One of our every-spring projects is our gradual cabin. Last spring we learned how to set up and stabilize a foundation, so last year it was just a tent platform with a big tarp over it. This spring we are learning how to frame walls, and the cabin will soon be a screen house (with a big tarp over it). Next year, finances and spare time willing, we will learn how to build roof trusses, and it will be a screen house with a good solid roof. Eventually it will get walls and windows and insulation and become a cozy little cabin with all the amenities. That's the plan anyway.
A few weeks ago we built the two through walls, eight feet long, with common studs placed 16 inches on center. (Note the rank amateur's snobbish parading of knowledge.) Then we built the first butt wall, eight feet minus two wall widths long, with common studs placed 16 inches on center.
So there we were, about to start building the last wall: last because it had the complicated door opening in it. (We avoided window openings by saying we'll have ... thin windows that fit between 16 inch studs. Yeah, thin windows, that's the ticket. What can I say? Gradual buildings look gradual even when they are done.) So I'm sitting in the living room looking up door framing one more time, and I come across this paragraph in The Black and Decker Complete Outdoor Builder:
If the wall is a butt wall, mark the plate at 1 1/2", then move the tape so the 3 1/2" tape mark is aligned with the end of the plate. Keeping the tape at that position, mark at 15 1/4" (for 16" spacing) or 23 1/4" (for 24" spacing) then mark every 16" (or 24") from there. The 3 1/2" that are "buried" account for the width of the through wall.On seeing this I do what I usually do when skimming: see a lot of numbers, think "ugh, numbers, complicated" and skip it. But this time something holds me back. I go back and stare at the paragraph again. It seems to mean something. I read it several more times and meaning begins to emerge.

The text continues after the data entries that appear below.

-- ==== Sys2Proof/Machine/WSys.lean ====
section
/-! DEFINITION. Machine/WSys.lean: control registers, thread operations and illegal instructions (R311, R333, R334, R339, R347, R352). -/

namespace Sys2Proof.Machine

/-! ### Shared operations -/

/-- An operation on a control register (R333, R334): g_d takes the old value. -/
def csrOp (u : Nat) (n : Fin 11) (d : Fin 64) (f : Word → State → State) (s : State) : State :=
  let old := (csrRead s u n).getD 0#64
  putG u d old (f old s)

/-- YIELD (R333): the thread waits for every sibling in RUN of equal priority to issue once. -/
def yieldTh (u : Nat) (s : State) : State :=
  let b := u / 4
  let l := ([0, 1, 2, 3].map (fun k => 4 * b + k)).filter (fun w => w != u && thState s w == 1 && (s.th w).tpri == (s.th u).tpri)
  updTh u (fun x => { x with yieldFor := l }) s

/-- An operation for a thread whose PRIV is 1 (R333). -/
def privOp (u word : Nat) (s good : State) : State :=
  if thPriv s u then good else threadFault u tcNOTPERM 0 (thPc s u) word s

/-- TSTART (R333, R343): the slot takes the caller's CFG. -/
def tstart (u v pc : Nat) (s : State) : State :=
  if thState s v != 0 then retire u (setOpst u stBUSY s)
  else
    let s1 := s.wr (ENG_B_T_CFG (v / 4) (v % 4)) (s.rd (ENG_B_T_CFG (u / 4) (u % 4)))
    retire u (setOpst u stOK (startThread v pc s1))

/-- TSTOP (R333, R343): as CMD.STOP; a thread may stop itself. -/
def tstop (u v : Nat) (s : State) : State := if v = u then cmdStop u s else retire u (cmdStop v s)

/-- A corrected error in a bobbin's instruction cache (macro 0) or registers (2), counted and written as R350 and R352 say. -/
def macroCorrected (b macro_ off : Nat) (s : State) : State :=
  let s1 := s.bump (ENG_B_ECC_CNT b)
  if msPassed (kget (fun _ => none) s.engEccAt b) s.now then
    emit blkENG 7 svNOTICE (bobLoc b - 0x20000000 + macro_) off { s1 with engEccAt := kset (fun _ => none) s1.engEccAt b (some s.now) }
  else s1

/-! ### The instructions -/

/-- CSRR (R333): Read a control register. -/
def execWCsrr (b : Fin 128) (t : Fin 4) (d : Fin 64) (n : Fin 11) (s : State) : Out := onThread b t (fun u z => csrOp u n d (fun _ y => y) z) s

/-- CSRW (R333): Write a control register. -/
def execWCsrw (b : Fin 128) (t : Fin 4) (d a : Fin 64) (n : Fin 11) (s : State) : Out := onThread b t (fun u z => csrOp u n d (fun _ y => csrWrite u n (getG z u a) y) z) s

/-- CSRS (R333): Set bits in a control register. -/
def execWCsrs (b : Fin 128) (t : Fin 4) (d a : Fin 64) (n : Fin 11) (s : State) : Out := onThread b t (fun u z => csrOp u n d (fun old y => csrWrite u n (old ||| getG z u a) y) z) s

/-- CSRC (R333): Clear bits in a control register. -/
def execWCsrc (b : Fin 128) (t : Fin 4) (d a : Fin 64) (n : Fin 11) (s : State) : Out := onThread b t (fun u z => csrOp u n d (fun old y => csrWrite u n (old &&& ~~~getG z u a) y) z) s

/-- YIELD (R333): Give up issue until each equal-priority thread has issued. -/
def execWYield (b : Fin 128) (t : Fin 4) (s : State) : Out := onThread b t (fun u z => yieldTh u (retire u z)) s

/-- HALT (R333): The thread enters HALT. -/
def execWHalt (b : Fin 128) (t : Fin 4) (s : State) : Out := onThread b t (fun u z => haltThread u 0 (retire u z)) s

/-- TRAP (R333): The thread enters FAULT with cause TRAP. -/
def execWTrap (b : Fin 128) (t : Fin 4) (v : BitVec 12) (s : State) : Out := onThread b t (fun u z => threadFault u tcTRAP v.toNat (thPc z u) (wordOf (.wTrap b t v)) z) s

/-- BKPT (R333): Halt before itself when DBG_EN is 1. -/
def execWBkpt (b : Fin 128) (t : Fin 4) (s : State) : Out := onThread b t (fun u z => if z.flag (ENG_B_CTL_DBG_EN b) && !(z.th u).bpPass then haltThread u 3 z else retire u z) s

/-- TSTART (R333): Start another thread of this bobbin. -/
def execWTstart (b : Fin 128) (t : Fin 4) (a c : Fin 64) (s : State) : Out := onThread b t (fun u z => privOp u (wordOf (.wTstart b t a c)) z (tstart u (4 * b.val + (getG z u a).toNat % 4) (getG z u c).toNat z)) s

/-- TSTOP (R333): Stop another thread of this bobbin. -/
def execWTstop (b : Fin 128) (t : Fin 4) (a : Fin 64) (s : State) : Out := onThread b t (fun u z => privOp u (wordOf (.wTstop b t a)) z (tstop u (4 * b.val + (getG z u a).toNat % 4) z)) s

/-- ILLEGAL_INSTRUCTION (R311, R339): a word that spells no instruction faults the thread. The row also stands for what the check of an
instruction cache line (`finding` 1 corrected, 3 uncorrectable) or of a register read (2, 4) finds (R339, R352): `off` is the offset in the
macro. -/
def execIllegalInstruction (b : Fin 128) (t : Fin 4) (w : BitVec 32) (finding : Fin 5) (off : BitVec 17) (s : State) : Out :=
  if !s.clocked then .next s
  else if finding = 1 || finding = 2 then .next (macroCorrected b (if finding = 1 then 0 else 2) off.toNat s)
  else onThread b t (fun u z =>
    if finding = 3 || finding = 4 then threadFault u tcECC 0 (thPc z u) w.toNat z
    else if (decodeW b t 0 w.toNat).isNone then threadFault u tcILLEGAL 0 (thPc z u) w.toNat z
    else z) s

end Sys2Proof.Machine
end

Here, I will graciously translate it into non-expert-carpenter-speak for you. It says:
The butt wall is shorter than the through wall, because it doesn't go through. It butts up against the wall that does go through. That's why we call it that. The edge of the butt wall is not the edge of the building. It's not even the edge of the wall, once you put the walls together.
So if you want your standing-up boards to be correctly placed, so that when you nail your pieces of plywood onto them you are not nailing into nothing, you had better not put them 16 inches from the end of the butt wall, but 16 inches from the end of the building. That includes the end of the through wall.
So ... if you already did put the studs in the wrong place, take the wall apart and move them. Now.As I took apart the wall and moved the studs I pondered this revelation. (Luckily I always use screws so I can take things apart after I ... provide illustrative examples of things not to do. You know, teaching a child, you have to make these sacrifices.) I had made a conceptual blunder: I thought I was building a wall. But I was not building a wall, I was building a house. If I had not happened upon that paragraph before I put the walls together I would have added the double plates on top, put on the screening, and found out only years from now that I had nothing to nail the wall sheathing onto.
I find I like this visual image a lot: the wall itself, the wall in place, the studs where they seem to belong, the studs where they do belong. I find I can use it in many domains. Say you are building a story, a data set, a report, a solution, an initiative, a software product, a career, relationship, a life. Are you building a wall? Are you sure? Is that the only thing you are building? Is building a wall getting in the way of building a house? Where might you try to fasten something on, years from now, and find only thin air where there should be support?
Useful questions?
2 comments:
Cynthia, you say a lot more here than I'll refer to in this comment, but I can only say this: a few years ago I bought a storm door that I installed in front of our entry door.
Being that the door was from Home Depot, the instructions were voluminous. Despite a close reading and a valiant attempt to mount the door properly, I found that I had made one significant mistake. I had installed the door UPSIDE DOWN. Once I unscrewed all those screws and put the door right side up, it didn't take all that long to get it done properly.
But it seems that this approach is pretty commonplace; especially with a task that's new to you, do your best to do it right the first time, but be prepared to back out the screws and try another approach.
regards, John
John, thanks for the comment! In the case of your door, maybe you were building Pippi Longstocking's house - wasn't it upside down? Or no, whose house was that? Somebody lived in an upside-down house. Now I will have to figure that out.